Your task is to copy the stretch of lines in the records below that begins with the line containing "bits. PRESUMED (log 115). -/" and ends with the line containing "a symbol. -/", exactly as written, with nothing added.

[[ Material to process, beginning ]]

-- ==== Sys2Proof/Machine/Constellation.lean ====
section
/-! DEFINITION. What a Stipple PPDU carries on the air: its durations and lengths (R127), its SSIG with the CRC (R128), constellations (R129), and coding and mapping of the payload (R130). -/

namespace Sys2Proof.Machine

/-! ### Durations and signal fields (R127, R128) -/

/-- R127: the LTFs of a number of streams. -/
def ltfCount (nss : Nat) : Nat := if nss ≤ 2 then nss else if nss ≤ 4 then 4 else if nss ≤ 6 then 6 else 8

/-- R127: the duration in ns of a Stipple PPDU. -/
def stippleNs (nss symbols : Nat) : Nat := 44000 + 7200 * ltfCount nss + 13600 * symbols

/-- R127: the LENGTH of the L-SIG of a PPDU of `ns` ns, by the rule of 802.11be. PRESUMED (log 115). -/
def lsigLength (ns : Nat) : Nat := 3 * ceilDiv (ns - 20000) 4000 - 3

/-- R128: the CRC of the SSIG over bits [89:0], bit 0 first, sent inverted. PRESUMED (log 58). -/
def ssigCrc (g : Nat) : Nat := ((List.range 90).foldl (fun r i => crcBit 8 0x07 r (bit g i)) 0xFF) ^^^ 0xFF

/-- R128: the SSIG as 13 bytes, bit 0 first; the highest bit of the CRC is sent first. PRESUMED (log 58). -/
def ssigBytes (g : Nat) : List Byte := leBytes 13 (g + bitRev 8 (ssigCrc g) * 2 ^ 90)

/-! ### Constellations (R129) -/

/-- The binary number of a bit string, first bit highest. -/
def bitsNat (l : List Bool) : Nat := l.foldl (fun a b => 2 * a + b2n b) 0

/-- The place in a Gray code of a label, first bit highest. -/
def grayPlace (l : List Bool) : Nat := (l.foldl (fun (a : Bool × Nat) b => (xor a.1 b, 2 * a.2 + b2n (xor a.1 b))) (false, 0)).2

/-- The amplitude of an axis of 2^n points that carries a label of n bits; no bits, no amplitude. PRESUMED (log 115). -/
def axisLevel (l : List Bool) : Int := if l = [] then 0 else 2 * (grayPlace l : Int) - (2 ^ l.length - 1 : Nat)

/-- R129: the average power of a constellation of 2^i by 2^q points with odd amplitudes: what its points are scaled by. -/
def constellationPower (i q : Nat) : Nat := (4 ^ i - 1) / 3 + (4 ^ q - 1) / 3

/-- R129: what a subcarrier carries for its group of bits. PRESUMED (log 115). -/
def iqPoint (l : List Bool) : Iq :=
  let i := ceilDiv l.length 2
  ⟨axisLevel (l.take i), axisLevel (l.drop i), if l = [] then 1 else constellationPower i (l.length - i)⟩

/-! ### Coding and mapping (R130) -/

/-- R130: the coded bits of a symbol. -/
def cbps (loads : List (List Nat)) : Nat := (loads.map List.sum).sum

/-- R130: the information bits of a codeword at a rate. -/
def rateBits (rate : Nat) : Nat := [972, 1296, 1458, 1620].getD rate 972

/-- R130: the codewords that a number of symbols holds. -/
def codewordCount (loads : List (List Nat)) (symbols : Nat) : Nat := cbps loads * symbols / 1944

/-- R130: the payload bits that a number of symbols carries. -/
def payloadBits (loads : List (List Nat)) (rate symbols : Nat) : Nat := codewordCount loads symbols * rateBits rate

/-- A bit string of exactly n bits: cut, or filled with zeros. -/
def fitBits (n : Nat) (l : List Bool) : List Bool := l.take n ++ List.replicate (n - l.length) false

/-- Payload bytes as bits, lowest bit of each byte first. PRESUMED (log 115). -/
def payloadString (bs : List Byte) : List Bool := bs.flatMap (fun b => (List.range 8).map b.getLsbD)

/-- R130: `c` codewords for a payload; payload that does not fill them is followed by zeros. PRESUMED (log 115). -/
def codewords (rate : Nat) : Nat → List Bool → List Bool
  | 0, _ => []
  | c + 1, l => fitBits 1944 (Config.ldpc1944 rate (fitBits (rateBits rate) l)) ++ codewords rate c (l.drop (rateBits rate))

/-- R130: the coded bits of a symbol on the subcarriers of a stream, ascending. -/
def mapStream : List Nat → List Bool → List Iq
  | [], _ => []
  | b :: t, l => iqPoint (l.take b) :: mapStream t (l.drop b)

/-- R130: the coded bits of a symbol on the streams, in their order. -/
def mapSymbol : List (List Nat) → List Bool → List (List Iq)
  | [], _ => []
  | s :: t, l => mapStream s l :: mapSymbol t (l.drop s.sum)

/-- R130: coded bits on symbol after symbol. -/
def mapSymbols (loads : List (List Nat)) : Nat → List Bool → List (List (List Iq))
  | 0, _ => []
  | n + 1, l => mapSymbol loads l :: mapSymbols loads n (l.drop (cbps loads))

/-- R130: the data field of a PPDU; bit positions past the last codeword carry zeros. -/
def dataField (loads : List (List Nat)) (rate symbols : Nat) (bs : List Byte) : List (List (List Iq)) :=
  mapSymbols loads symbols (fitBits (cbps loads * symbols) (codewords rate (codewordCount loads symbols) (payloadString bs)))

/-- R129: the loads of the basic map on a width code: 2 bits on every data subcarrier of one stream. Its rate is 1/2. -/
def basicLoads (w : Nat) : List (List Nat) := [List.replicate (dataTones w) 2]

/-- R130: the least number of symbols whose payload bits hold `n` bytes. -/
def symbolsFor (loads : List (List Nat)) (rate n : Nat) : Nat := ceilDiv (1944 * ceilDiv (8 * n) (rateBits rate)) (max 1 (cbps loads))

end Sys2Proof.Machine
end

[[ Material to process, end ]]

Output of the exercise:
/-- R129: what a subcarrier carries for its group of bits. PRESUMED (log 115). -/
def iqPoint (l : List Bool) : Iq :=
  let i := ceilDiv l.length 2
  ⟨axisLevel (l.take i), axisLevel (l.drop i), if l = [] then 1 else constellationPower i (l.length - i)⟩

/-! ### Coding and mapping (R130) -/

/-- R130: the coded bits of a symbol. -/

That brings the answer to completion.